Try it:
Below this line is a set of entries; quote exactly the lines from the line that contains "if e ≥ q then" to the line that contains "def maxFin (f", both lines included.

[Data for the task Boundary: Start]

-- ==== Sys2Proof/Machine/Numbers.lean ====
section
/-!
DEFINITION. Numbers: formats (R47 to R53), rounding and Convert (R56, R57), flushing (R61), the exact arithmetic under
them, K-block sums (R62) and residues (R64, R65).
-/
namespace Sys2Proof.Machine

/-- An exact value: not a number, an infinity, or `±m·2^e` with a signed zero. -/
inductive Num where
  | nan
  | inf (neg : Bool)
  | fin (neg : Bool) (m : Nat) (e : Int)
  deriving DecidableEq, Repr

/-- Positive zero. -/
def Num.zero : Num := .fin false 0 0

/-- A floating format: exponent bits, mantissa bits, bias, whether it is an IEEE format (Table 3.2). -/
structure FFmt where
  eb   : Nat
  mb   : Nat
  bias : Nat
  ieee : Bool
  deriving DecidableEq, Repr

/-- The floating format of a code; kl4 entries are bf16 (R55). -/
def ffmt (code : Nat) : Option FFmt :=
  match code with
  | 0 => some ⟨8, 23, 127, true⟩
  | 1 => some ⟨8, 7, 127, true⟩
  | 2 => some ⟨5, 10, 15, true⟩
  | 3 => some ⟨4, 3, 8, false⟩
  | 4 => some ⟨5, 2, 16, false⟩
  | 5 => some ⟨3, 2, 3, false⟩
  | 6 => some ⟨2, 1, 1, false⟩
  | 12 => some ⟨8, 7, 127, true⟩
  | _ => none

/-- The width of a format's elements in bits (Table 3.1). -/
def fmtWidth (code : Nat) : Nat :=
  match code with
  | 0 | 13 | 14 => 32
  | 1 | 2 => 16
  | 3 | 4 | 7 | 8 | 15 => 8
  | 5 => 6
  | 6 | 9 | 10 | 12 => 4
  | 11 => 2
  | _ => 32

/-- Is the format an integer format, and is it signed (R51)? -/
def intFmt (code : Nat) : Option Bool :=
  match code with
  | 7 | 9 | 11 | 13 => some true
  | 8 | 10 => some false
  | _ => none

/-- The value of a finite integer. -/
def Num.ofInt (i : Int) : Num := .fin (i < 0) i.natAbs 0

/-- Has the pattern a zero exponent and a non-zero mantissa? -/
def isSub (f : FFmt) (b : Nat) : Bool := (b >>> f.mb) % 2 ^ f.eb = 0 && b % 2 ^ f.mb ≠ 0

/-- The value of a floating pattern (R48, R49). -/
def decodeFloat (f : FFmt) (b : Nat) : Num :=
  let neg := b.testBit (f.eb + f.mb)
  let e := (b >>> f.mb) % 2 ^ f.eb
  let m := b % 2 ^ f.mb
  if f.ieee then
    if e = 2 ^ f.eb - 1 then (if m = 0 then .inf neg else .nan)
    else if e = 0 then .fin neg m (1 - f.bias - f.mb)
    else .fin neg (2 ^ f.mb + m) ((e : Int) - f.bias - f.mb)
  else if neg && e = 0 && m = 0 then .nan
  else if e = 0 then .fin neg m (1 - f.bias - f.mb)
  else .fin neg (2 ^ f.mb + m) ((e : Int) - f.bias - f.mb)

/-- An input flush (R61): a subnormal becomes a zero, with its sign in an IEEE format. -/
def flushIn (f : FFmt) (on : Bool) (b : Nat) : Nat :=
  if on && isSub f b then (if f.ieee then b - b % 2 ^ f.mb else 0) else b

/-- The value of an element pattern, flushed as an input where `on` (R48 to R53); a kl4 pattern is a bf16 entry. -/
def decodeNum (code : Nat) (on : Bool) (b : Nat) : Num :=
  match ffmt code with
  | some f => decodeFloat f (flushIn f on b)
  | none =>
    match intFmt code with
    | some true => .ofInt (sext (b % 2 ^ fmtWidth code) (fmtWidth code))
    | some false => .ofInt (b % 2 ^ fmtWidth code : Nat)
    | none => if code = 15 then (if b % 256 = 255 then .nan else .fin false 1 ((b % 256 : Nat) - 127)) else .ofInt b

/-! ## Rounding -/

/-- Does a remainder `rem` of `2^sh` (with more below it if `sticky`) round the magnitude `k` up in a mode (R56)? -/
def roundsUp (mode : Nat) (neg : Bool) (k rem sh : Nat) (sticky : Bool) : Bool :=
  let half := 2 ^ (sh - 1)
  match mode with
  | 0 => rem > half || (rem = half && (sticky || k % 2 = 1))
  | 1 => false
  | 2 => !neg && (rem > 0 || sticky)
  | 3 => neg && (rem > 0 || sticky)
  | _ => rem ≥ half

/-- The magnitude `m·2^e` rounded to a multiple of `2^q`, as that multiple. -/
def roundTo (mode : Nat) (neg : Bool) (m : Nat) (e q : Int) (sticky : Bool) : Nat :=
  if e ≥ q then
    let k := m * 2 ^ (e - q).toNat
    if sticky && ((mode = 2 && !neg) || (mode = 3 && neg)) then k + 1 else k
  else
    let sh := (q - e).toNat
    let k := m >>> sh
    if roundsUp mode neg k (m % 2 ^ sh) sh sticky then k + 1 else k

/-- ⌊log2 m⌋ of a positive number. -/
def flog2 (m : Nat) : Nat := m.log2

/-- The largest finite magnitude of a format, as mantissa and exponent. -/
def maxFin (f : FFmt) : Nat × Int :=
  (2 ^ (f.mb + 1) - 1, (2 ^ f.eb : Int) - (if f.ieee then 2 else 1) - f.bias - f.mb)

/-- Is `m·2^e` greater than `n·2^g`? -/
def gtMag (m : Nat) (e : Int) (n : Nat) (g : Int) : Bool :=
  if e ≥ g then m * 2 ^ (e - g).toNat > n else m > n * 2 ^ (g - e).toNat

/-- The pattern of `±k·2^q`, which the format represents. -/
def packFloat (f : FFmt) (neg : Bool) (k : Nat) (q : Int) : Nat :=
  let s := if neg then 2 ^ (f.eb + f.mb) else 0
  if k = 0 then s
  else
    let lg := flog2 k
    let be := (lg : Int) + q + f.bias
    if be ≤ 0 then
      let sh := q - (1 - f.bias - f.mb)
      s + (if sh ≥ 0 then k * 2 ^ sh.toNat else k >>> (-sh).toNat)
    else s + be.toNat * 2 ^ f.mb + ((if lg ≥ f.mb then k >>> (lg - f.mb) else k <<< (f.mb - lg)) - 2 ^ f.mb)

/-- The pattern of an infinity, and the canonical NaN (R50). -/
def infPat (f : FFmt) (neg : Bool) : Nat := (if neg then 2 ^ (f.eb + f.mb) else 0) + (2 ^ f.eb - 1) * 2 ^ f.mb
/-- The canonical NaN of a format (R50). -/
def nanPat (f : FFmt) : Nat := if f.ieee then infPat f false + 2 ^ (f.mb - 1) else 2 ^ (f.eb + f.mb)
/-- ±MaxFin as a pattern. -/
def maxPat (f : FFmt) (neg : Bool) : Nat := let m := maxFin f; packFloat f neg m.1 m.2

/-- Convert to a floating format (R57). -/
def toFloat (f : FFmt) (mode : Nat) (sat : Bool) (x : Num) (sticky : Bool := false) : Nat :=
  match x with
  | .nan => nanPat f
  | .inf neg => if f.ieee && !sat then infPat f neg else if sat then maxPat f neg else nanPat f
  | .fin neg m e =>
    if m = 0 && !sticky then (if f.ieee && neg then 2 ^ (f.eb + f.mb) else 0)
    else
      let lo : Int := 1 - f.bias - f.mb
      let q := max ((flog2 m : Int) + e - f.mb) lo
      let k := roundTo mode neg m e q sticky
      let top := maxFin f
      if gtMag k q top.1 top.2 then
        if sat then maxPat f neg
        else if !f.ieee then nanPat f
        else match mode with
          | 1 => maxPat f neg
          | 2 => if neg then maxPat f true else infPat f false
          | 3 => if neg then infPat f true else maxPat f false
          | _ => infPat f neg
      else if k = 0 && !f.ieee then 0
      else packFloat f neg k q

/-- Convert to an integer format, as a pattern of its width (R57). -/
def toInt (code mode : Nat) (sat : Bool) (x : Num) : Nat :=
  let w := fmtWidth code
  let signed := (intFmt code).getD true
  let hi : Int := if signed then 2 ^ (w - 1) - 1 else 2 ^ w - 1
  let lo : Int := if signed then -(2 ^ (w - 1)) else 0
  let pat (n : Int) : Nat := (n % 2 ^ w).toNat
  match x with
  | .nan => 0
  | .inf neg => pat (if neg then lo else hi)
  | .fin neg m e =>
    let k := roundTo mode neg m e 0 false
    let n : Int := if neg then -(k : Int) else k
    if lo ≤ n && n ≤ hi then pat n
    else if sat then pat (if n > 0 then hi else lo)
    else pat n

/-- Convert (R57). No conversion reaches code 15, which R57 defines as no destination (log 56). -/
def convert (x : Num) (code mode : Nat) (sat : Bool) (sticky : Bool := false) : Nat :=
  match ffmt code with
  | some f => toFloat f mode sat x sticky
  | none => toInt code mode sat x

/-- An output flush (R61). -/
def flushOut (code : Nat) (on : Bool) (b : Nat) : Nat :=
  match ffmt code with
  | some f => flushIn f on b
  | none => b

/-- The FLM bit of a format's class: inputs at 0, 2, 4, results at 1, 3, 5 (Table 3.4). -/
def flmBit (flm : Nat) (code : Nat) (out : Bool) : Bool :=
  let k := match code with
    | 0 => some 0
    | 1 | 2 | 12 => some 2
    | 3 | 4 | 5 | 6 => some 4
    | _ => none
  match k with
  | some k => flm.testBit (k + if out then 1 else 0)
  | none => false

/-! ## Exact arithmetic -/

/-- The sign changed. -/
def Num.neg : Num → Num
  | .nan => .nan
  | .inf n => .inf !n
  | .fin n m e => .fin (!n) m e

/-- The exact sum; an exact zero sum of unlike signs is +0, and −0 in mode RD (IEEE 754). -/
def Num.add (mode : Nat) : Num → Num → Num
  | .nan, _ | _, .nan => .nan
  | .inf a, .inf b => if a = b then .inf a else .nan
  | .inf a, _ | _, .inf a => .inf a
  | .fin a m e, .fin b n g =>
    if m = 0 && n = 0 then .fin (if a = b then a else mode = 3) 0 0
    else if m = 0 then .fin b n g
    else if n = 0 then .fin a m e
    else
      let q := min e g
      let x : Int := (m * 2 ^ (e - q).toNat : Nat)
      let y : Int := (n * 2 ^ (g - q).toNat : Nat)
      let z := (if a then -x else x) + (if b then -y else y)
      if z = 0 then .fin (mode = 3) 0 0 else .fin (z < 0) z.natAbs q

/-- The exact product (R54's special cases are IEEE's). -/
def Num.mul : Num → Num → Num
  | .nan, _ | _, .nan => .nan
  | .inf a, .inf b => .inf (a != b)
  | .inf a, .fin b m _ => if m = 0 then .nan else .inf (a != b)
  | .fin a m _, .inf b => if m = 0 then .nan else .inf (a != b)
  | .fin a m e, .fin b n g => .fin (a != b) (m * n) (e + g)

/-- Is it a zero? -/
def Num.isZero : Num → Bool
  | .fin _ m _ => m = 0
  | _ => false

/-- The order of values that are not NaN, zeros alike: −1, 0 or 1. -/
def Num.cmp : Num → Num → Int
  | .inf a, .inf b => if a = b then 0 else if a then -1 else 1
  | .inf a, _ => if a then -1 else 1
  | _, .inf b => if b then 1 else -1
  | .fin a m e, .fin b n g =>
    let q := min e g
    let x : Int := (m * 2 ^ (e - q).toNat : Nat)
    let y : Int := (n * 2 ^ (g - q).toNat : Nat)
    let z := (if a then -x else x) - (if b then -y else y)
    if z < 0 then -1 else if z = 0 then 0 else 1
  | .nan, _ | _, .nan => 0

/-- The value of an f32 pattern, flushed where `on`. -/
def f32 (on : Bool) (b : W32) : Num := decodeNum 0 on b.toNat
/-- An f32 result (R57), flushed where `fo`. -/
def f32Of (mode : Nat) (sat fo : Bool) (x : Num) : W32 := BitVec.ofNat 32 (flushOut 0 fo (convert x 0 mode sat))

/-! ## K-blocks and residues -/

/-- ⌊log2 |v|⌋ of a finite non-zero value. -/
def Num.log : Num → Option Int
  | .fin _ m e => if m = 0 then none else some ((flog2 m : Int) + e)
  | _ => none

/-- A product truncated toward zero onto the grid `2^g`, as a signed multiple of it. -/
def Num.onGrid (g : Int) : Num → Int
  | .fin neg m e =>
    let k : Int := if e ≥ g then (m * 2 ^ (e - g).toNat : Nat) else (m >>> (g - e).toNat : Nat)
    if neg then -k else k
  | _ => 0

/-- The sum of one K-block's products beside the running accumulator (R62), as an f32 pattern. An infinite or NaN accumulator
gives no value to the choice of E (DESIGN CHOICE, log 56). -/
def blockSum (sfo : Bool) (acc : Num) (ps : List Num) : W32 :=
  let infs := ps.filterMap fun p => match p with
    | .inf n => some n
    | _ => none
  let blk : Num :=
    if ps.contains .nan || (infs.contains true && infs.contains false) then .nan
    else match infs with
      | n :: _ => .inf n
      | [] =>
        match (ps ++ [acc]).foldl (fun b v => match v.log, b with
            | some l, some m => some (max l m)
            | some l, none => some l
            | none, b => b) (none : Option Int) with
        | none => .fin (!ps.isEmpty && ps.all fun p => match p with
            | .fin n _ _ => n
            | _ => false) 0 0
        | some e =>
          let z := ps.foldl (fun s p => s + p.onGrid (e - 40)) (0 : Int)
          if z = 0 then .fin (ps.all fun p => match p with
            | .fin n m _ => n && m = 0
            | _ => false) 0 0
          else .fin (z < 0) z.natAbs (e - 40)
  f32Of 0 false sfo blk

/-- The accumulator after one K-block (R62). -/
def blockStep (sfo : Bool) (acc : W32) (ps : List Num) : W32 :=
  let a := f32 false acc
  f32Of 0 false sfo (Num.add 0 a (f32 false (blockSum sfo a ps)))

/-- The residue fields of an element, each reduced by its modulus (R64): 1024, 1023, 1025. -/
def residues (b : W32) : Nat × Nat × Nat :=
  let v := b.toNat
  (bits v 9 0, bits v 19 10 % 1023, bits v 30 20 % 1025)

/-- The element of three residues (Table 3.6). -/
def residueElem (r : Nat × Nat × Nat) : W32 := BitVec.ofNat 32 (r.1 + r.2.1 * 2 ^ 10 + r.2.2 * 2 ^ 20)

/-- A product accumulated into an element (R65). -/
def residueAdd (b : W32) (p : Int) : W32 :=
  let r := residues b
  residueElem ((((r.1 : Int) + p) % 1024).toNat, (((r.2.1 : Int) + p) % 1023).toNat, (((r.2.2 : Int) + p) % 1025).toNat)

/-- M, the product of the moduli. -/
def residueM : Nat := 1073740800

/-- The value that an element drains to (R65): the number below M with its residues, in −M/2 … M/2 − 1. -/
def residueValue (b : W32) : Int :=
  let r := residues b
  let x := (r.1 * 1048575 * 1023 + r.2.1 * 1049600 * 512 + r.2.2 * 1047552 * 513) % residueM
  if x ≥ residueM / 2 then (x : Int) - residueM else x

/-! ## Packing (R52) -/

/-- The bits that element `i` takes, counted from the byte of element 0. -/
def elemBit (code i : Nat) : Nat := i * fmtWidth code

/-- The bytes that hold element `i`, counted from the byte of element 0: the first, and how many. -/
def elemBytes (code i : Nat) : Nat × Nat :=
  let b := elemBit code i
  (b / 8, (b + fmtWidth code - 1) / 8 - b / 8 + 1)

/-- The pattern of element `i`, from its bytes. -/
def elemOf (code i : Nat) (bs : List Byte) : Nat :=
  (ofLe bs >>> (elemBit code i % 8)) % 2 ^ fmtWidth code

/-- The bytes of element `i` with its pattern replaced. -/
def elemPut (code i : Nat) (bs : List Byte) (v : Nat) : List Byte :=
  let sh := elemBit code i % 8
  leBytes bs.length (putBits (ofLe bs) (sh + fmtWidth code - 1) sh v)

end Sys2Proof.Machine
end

[Data for the task Boundary: End]

Result of the task:
  if e ≥ q then
    let k := m * 2 ^ (e - q).toNat
    if sticky && ((mode = 2 && !neg) || (mode = 3 && neg)) then k + 1 else k
  else
    let sh := (q - e).toNat
    let k := m >>> sh
    if roundsUp mode neg k (m % 2 ^ sh) sh sticky then k + 1 else k

/-- ⌊log2 m⌋ of a positive number. -/
def flog2 (m : Nat) : Nat := m.log2

/-- The largest finite magnitude of a format, as mantissa and exponent. -/
def maxFin (f : FFmt) : Nat × Int :=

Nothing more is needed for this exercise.